Folding statement: _12 = (long long unsigned int) ret_4;
Not folded
Folding statement: _13 = (long long unsigned int) b_1;
Not folded
Folding statement: _14 = _12 * _13;
Not folded
Folding statement: _15 = (long long unsigned int) m_6(D);
Not folded
Folding statement: _16 = _14 % _15;

so its analysis needs to be improved (didn't investigate exactly where it
fails, but IIRC modulo is not handled here because m may be zero).
Comment 2 Marc Glisse 2014-12-15 10:34:16 UTC
You would need symbolic ranges, b and ret are in [0,m-1]. And then you are using that very specific x86 instruction that divides 64 bits by 32 bits but only works if the result fits in 32 bits.
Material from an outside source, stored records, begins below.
theorem State.ewGroup_ok (s : State) (port : Nat) (grp : Nat) (type : Nat) (xid : Nat) (body : List Byte) (hs : State.Ok ps s) :
    State.Ok ps (s.ewGroup port grp type xid body) := by
  unfold State.ewGroup
  with_reducible repeat' first | assumption | apply State.ewPut_ok

theorem State.freshXid_ok (s : State) (hs : State.Ok ps s) :
    State.Ok ps (s.freshXid).1 := by
  unfold State.freshXid
  with_reducible repeat' first | assumption | apply State.modPool_ok

theorem State.freshXid_ok' {s : State} {t : State} {b : Nat} (e : State.freshXid s = (t, b)) (hs : State.Ok ps s) : State.Ok ps t := by
  have h := State.freshXid_ok (ps := ps) s hs
  rw [e] at h
  exact h

theorem State.ewAccept_ok (s : State) (h : EwHdr) (type : Nat) (f : State → State) (hs : State.Ok ps s)
    (h4 : ∀ y0, State.Ok ps y0 → State.Ok ps (f y0)) :
    State.Ok ps (s.ewAccept h type f) := by
  unfold State.ewAccept
  with_reducible repeat'
    first
    | assumption | intro _ | apply h4 | apply State.onSome_ok | apply State.modPool_ok | apply State.ewReply_ok | apply State.bump_ok
    | apply State.ite_ok

theorem State.contribute_ok (s : State) (c : Contrib) (hs : State.Ok ps s) :
    State.Ok ps (s.contribute c) := by
  unfold State.contribute
  with_reducible repeat' first | assumption | apply State.modPool_ok | apply State.plSync_ok | apply State.sjq_ok | apply State.ite_ok

theorem State.sendPupd_ok (s : State) (o : OpenC) (hs : State.Ok ps s) :
    State.Ok ps (s.sendPupd o) := by
  unfold State.sendPupd
  with_reducible repeat' first | assumption | intro _ | apply State.ewSend_ok | apply State.foldl_ok | split

theorem State.contribOpened_ok (s : State) (c : Contrib) (seq : Nat) (hs : State.Ok ps s) :
    State.Ok ps (s.contribOpened c seq) := by
  unfold State.contribOpened
  with_reducible repeat' first | assumption | apply State.freshXid_ok | apply State.sendPupd_ok | apply State.modPool_ok | split

theorem State.contribStripe_ok (s : State) (k : Nat) (st : Nat) (hs : State.Ok ps s) :
    State.Ok ps (s.contribStripe k st) := by
  unfold State.contribStripe
  with_reducible repeat'
    first
    | assumption | intro _ | apply State.each_ok | apply State.onSome_ok | apply State.contribute_ok | apply State.ite_ok | split

theorem State.retractCell_ok (s : State) (p : Nat) (hs : State.Ok ps s) :
    State.Ok ps (s.retractCell p) := by
  unfold State.retractCell
  with_reducible repeat' first | assumption | intro _ | apply State.onSome_ok | apply State.contribute_ok | apply State.ite_ok

theorem State.release_ok (s : State) (hs : State.Ok ps s) :
    State.Ok ps (s.release) := by
  unfold State.release
  with_reducible repeat'
    first
    | assumption | apply State.ewSend_ok | apply State.modPool_ok | (extract_lets +onlyGivenNames x; clear_value x) | split

theorem State.poolSettle_ok (s : State) (hs : State.Ok ps s) :
    State.Ok ps (s.poolSettle) := by
  unfold State.poolSettle
  with_reducible repeat' first | assumption | apply State.setFld_ok | apply State.ite_ok

theorem State.contribClose_ok (s : State) (o : OpenC) (hs : State.Ok ps s) :
    State.Ok ps (s.contribClose o) := by
  unfold State.contribClose
  with_reducible repeat'
    first
    | assumption | apply State.modPool_ok | apply State.sjq_ok | apply State.contribute_ok | apply State.plSync_ok
    | apply State.poolSettle_ok | apply State.release_ok | split

theorem State.sendQupd_ok (s : State) (h : HeldC) (hs : State.Ok ps s) :
    State.Ok ps (s.sendQupd h) := by
  unfold State.sendQupd
  with_reducible repeat' first | assumption | intro _ | apply State.ewSend_ok | apply State.foldl_ok | split

theorem State.heldDurable_ok (s : State) (c : Contrib) (writer : Nat) (wseq : Nat) (hs : State.Ok ps s) :
    State.Ok ps (s.heldDurable c writer wseq) := by
  unfold State.heldDurable
  with_reducible repeat'
    first
    | assumption | apply State.freshXid_ok | apply State.plSync_ok | apply State.sendQupd_ok | apply State.modPool_ok
    | apply State.ite_ok | split

theorem State.unpaired_ok (s : State) (x2 : Bool) (hs : State.Ok ps s) :
    State.Ok ps (s.unpaired x2) := by
  unfold State.unpaired
  with_reducible repeat' first | assumption | apply State.record_ok | apply State.setFld_ok | apply State.ite_ok

theorem State.finishWrite_ok (s : State) (owner : Option CmdRef) (result : Nat) (hs : State.Ok ps s) :
    State.Ok ps (s.finishWrite owner result) := by
  unfold State.finishWrite
  with_reducible repeat' first | assumption | apply State.complete_ok | split

theorem State.pairGroup_ok (s : State) (l : JLine) (seq : Nat) (record : List Byte) (data : List Byte) (hs : State.Ok ps s) :
    State.Ok ps (s.pairGroup l seq record data) := by
  unfold State.pairGroup
  with_reducible repeat'
    first
    | assumption | intro _ | apply State.finishWrite_ok | apply State.unpaired_ok | apply State.modPool_ok | apply State.each_ok
    | apply State.ewSend_ok | apply State.ite_ok
    | (extract_lets +onlyGivenNames x; refine (fun hx => ?_ : State.Ok ps x → _) ?_; rotate_left; unfold x; clear x; rotate_right; clear_value x)
    | split

theorem State.pairPump_ok (s : State) (hs : State.Ok ps s) :
    State.Ok ps (s.pairPump) := by
  unfold State.pairPump
  with_reducible repeat'
    first
    | assumption | intro _ | apply State.modPool_ok | apply State.each_ok | apply State.finishWrite_ok | apply State.ite_ok

theorem State.pairDrop_ok (s : State) (hs : State.Ok ps s) :
    State.Ok ps (s.pairDrop) := by
  unfold State.pairDrop
  with_reducible repeat'
    first
    | assumption | apply State.unpaired_ok | apply State.pairPump_ok | apply State.modPool_ok | apply State.ite_ok

theorem State.sendLeave_ok (s : State) (ret : Nat) (hs : State.Ok ps s) :
    State.Ok ps (s.sendLeave ret) := by
  unfold State.sendLeave
  with_reducible repeat' first | assumption | intro _ | apply State.ewGroup_ok | apply State.foldl_ok

theorem State.poolDown_ok (s : State) (hs : State.Ok ps s) :
    State.Ok ps (s.poolDown) := by
  unfold State.poolDown
  with_reducible repeat' first | assumption | apply State.pairDrop_ok | apply State.ite_ok

theorem State.joinGroups_ok (s : State) (hs : State.Ok ps s) :
    State.Ok ps (s.joinGroups) := by
  unfold State.joinGroups
  with_reducible repeat' first | assumption | intro _ | apply State.modPool_ok | apply State.foldl_ok

theorem State.poolMasterKnown_ok (s : State) (hs : State.Ok ps s) :
    State.Ok ps (s.poolMasterKnown) := by
  unfold State.poolMasterKnown
  with_reducible repeat'
    first
    | assumption | apply State.joinGroups_ok | apply State.modPool_ok | apply State.setFld_ok | apply State.ite_ok

theorem State.poolBoot_ok (s : State) (hs : State.Ok ps s) :
    State.Ok ps (s.poolBoot) := by
  unfold State.poolBoot
  with_reducible repeat'
    first
    | assumption | apply State.setFld_ok | apply State.modPool_ok | apply State.poolMasterKnown_ok | apply State.ite_ok | split

theorem State.identityRecord_ok (s : State) (hs : State.Ok ps s) :
    State.Ok ps (s.identityRecord) := by
  unfold State.identityRecord
  with_reducible repeat' first | assumption | apply State.sjq_ok

theorem State.askOpens_ok (s : State) (hs : State.Ok ps s) :
    State.Ok ps (s.askOpens) := by
  unfold State.askOpens
  with_reducible repeat' first | assumption | intro _ | apply State.each_ok | apply State.ewSend_ok | apply State.ite_ok | split

theorem State.adoptLayout_ok (s : State) (epoch : Nat) (ids : List (Nat × Bool)) (hs : State.Ok ps s) :
    State.Ok ps (s.adoptLayout epoch ids) := by
  unfold State.adoptLayout
  with_reducible repeat'
    first
    | assumption | apply State.setFld_ok | apply State.modPool_ok | apply State.plSync_ok | apply State.poolSettle_ok
    | apply State.askOpens_ok | apply State.identityRecord_ok | apply State.ite_ok

theorem State.isolate_ok (s : State) (hs : State.Ok ps s) :
    State.Ok ps (s.isolate) := by
  unfold State.isolate
  with_reducible repeat' first | assumption | apply State.setFld_ok | apply State.pairDrop_ok

theorem State.memberFail_ok (s : State) (id : Nat) (newgen : Nat) (cause : Nat) (hs : State.Ok ps s) :
    State.Ok ps (s.memberFail id newgen cause) := by
  unfold State.memberFail
  with_reducible repeat'
    first
    | assumption | intro _ | apply State.isolate_ok | apply State.record_ok | apply State.modPool_ok | apply State.each_ok
    | apply State.sendQupd_ok | apply State.setFld_ok | apply State.setBit_ok | apply State.plSync_ok | apply State.ite_ok

theorem State.reElect_ok (s : State) (hs : State.Ok ps s) :
    State.Ok ps (s.reElect) := by
  unfold State.reElect
  with_reducible repeat' first | assumption | apply State.modPool_ok | apply State.setFld_ok

theorem State.readRow_ok (s : State) (g : Nat) (r : Nat) (c : Nat) (h : Nat) (target : Nat) (purpose : Nat) (pfn : Nat)
    (hs : State.Ok ps s) :
    State.Ok ps (s.readRow g r c h target purpose pfn) := by
  unfold State.readRow
  with_reducible repeat'
    first
    | assumption | intro _ | apply State.modPool_ok | apply State.each_ok | apply State.onSome_ok | apply State.ewSend_ok | split

theorem State.poolRead_ok (s : State) (p : Nat) (hs : State.Ok ps s) :
    State.Ok ps (s.poolRead p) := by
  unfold State.poolRead
  with_reducible repeat' first | assumption | apply State.readRow_ok | apply State.ite_ok | split

theorem State.domRecord_ok (s : State) (d : Dom) (frm : DomState) (into : DomState) (cause : Nat) (hs : State.Ok ps s) :
    State.Ok ps (s.domRecord d frm into cause) := by
  unfold State.domRecord
  with_reducible repeat' first | assumption | apply State.record_ok

theorem State.answer_ok (s : State) (q : Option Requester) (status : Nat) (result : Nat) (hs : State.Ok ps s) :
    State.Ok ps (s.answer q status result) := by
  unfold State.answer
  with_reducible repeat' first | assumption | apply State.ringEnd_ok | split

theorem State.acSlotSync_ok (s : State) (k : Nat) (hs : State.Ok ps s) :
    State.Ok ps (s.acSlotSync k) := by
  unfold State.acSlotSync
  with_reducible repeat' first | assumption | apply State.setFld_ok

theorem State.acMark_ok (s : State) (k : Nat) (f : Marks → Marks) (hs : State.Ok ps s) :
    State.Ok ps (s.acMark k f) := by
  unfold State.acMark
  with_reducible repeat' first | assumption | apply State.acSlotSync_ok | apply State.modFlashAccord_ok

theorem State.acRevoke_ok (s : State) (k : Nat) (err : Nat) (sect : Nat) (hs : State.Ok ps s) :
    State.Ok ps (s.acRevoke k err sect) := by
  unfold State.acRevoke
  with_reducible repeat' first | assumption | apply State.record_ok | apply State.acMark_ok

theorem State.acOp_ok (s : State) (op : Nat) (hs : State.Ok ps s) :
    State.Ok ps (s.acOp op) := by
  unfold State.acOp
  with_reducible repeat' first | assumption | apply State.setFld_ok

theorem State.acErr_ok (s : State) (err : Nat) (sect : Nat) (hs : State.Ok ps s) :
    State.Ok ps (s.acErr err sect) := by
  unfold State.acErr
  with_reducible repeat' first | assumption | apply State.setFld_ok

theorem State.acShow_ok (s : State) (k : Nat) (hs : State.Ok ps s) :
    State.Ok ps (s.acShow k) := by
  unfold State.acShow
  with_reducible repeat' first | assumption | intro _ | apply State.setFld_ok | apply State.each_ok

theorem State.answerStore_ok (s : State) (o : StoreOwner) (status : Nat) (result : Nat) (nv : NvStatus) (hs : State.Ok ps s) :
    State.Ok ps (s.answerStore o status result nv) := by
  unfold State.answerStore
  with_reducible repeat' first | assumption | apply State.ringEnd_ok | apply State.complete_ok | split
It works here because (m-1)*(m-1)/m<m is small enough, but that's very hard for the compiler to prove, and I don't know of another architecture with a similar instruction.

(Related: PR58897, PR53100)
Comment 3 Tavian Barnes 2014-12-16 23:04:51 UTC
@Richard Biener: Yes the range for _16 could be [0, 4294967294].  Why can't VRP can't assume division by zero doesn't occur?  If it can then it could say anything mod [a, b] fits in [0, b - 1].

That's a reasonable improvement by itself but it's not enough to optimize this PR, because to use divl for (ret * b % m), you need (ret * b / m) to fit in [0, 4294967295] as well.  And to know that that, as Marc Glisse suggests, you'd need symbolic ranges.

@Marc Glisse: Is there currently no support at all for symbolic ranges?  If you can infer that b < m is an invariant then that's all you need.  Formally it's something like this:

If x, y, and z are 32-bit unsigned integers, and x <= z || y <= z, then

    (uint64_t)x * (uint64_t)y % z

can be computed with mull and divl because x * y / z is always <= max(x, y) which fits in 32 bits.
Comment 4 Oleg Endo 2014-12-20 01:29:28 UTC
(In reply to Marc Glisse from comment #2)
> You would need symbolic ranges, b and ret are in [0,m-1]. And then you are
> using that very specific x86 instruction that divides 64 bits by 32 bits but
> only works if the result fits in 32 bits. It works here because
> (m-1)*(m-1)/m<m is small enough, but that's very hard for the compiler to
> prove, and I don't know of another architecture with a similar instruction.

On SH a 64/32 -> 32 bit unsigned division can be done by repeating rotcl,div1 32 times (once for each result bit).  It's one of the examples for the 1-step division insn 'div1' in the manuals.  Effectively it's the same as the x86 divl insn.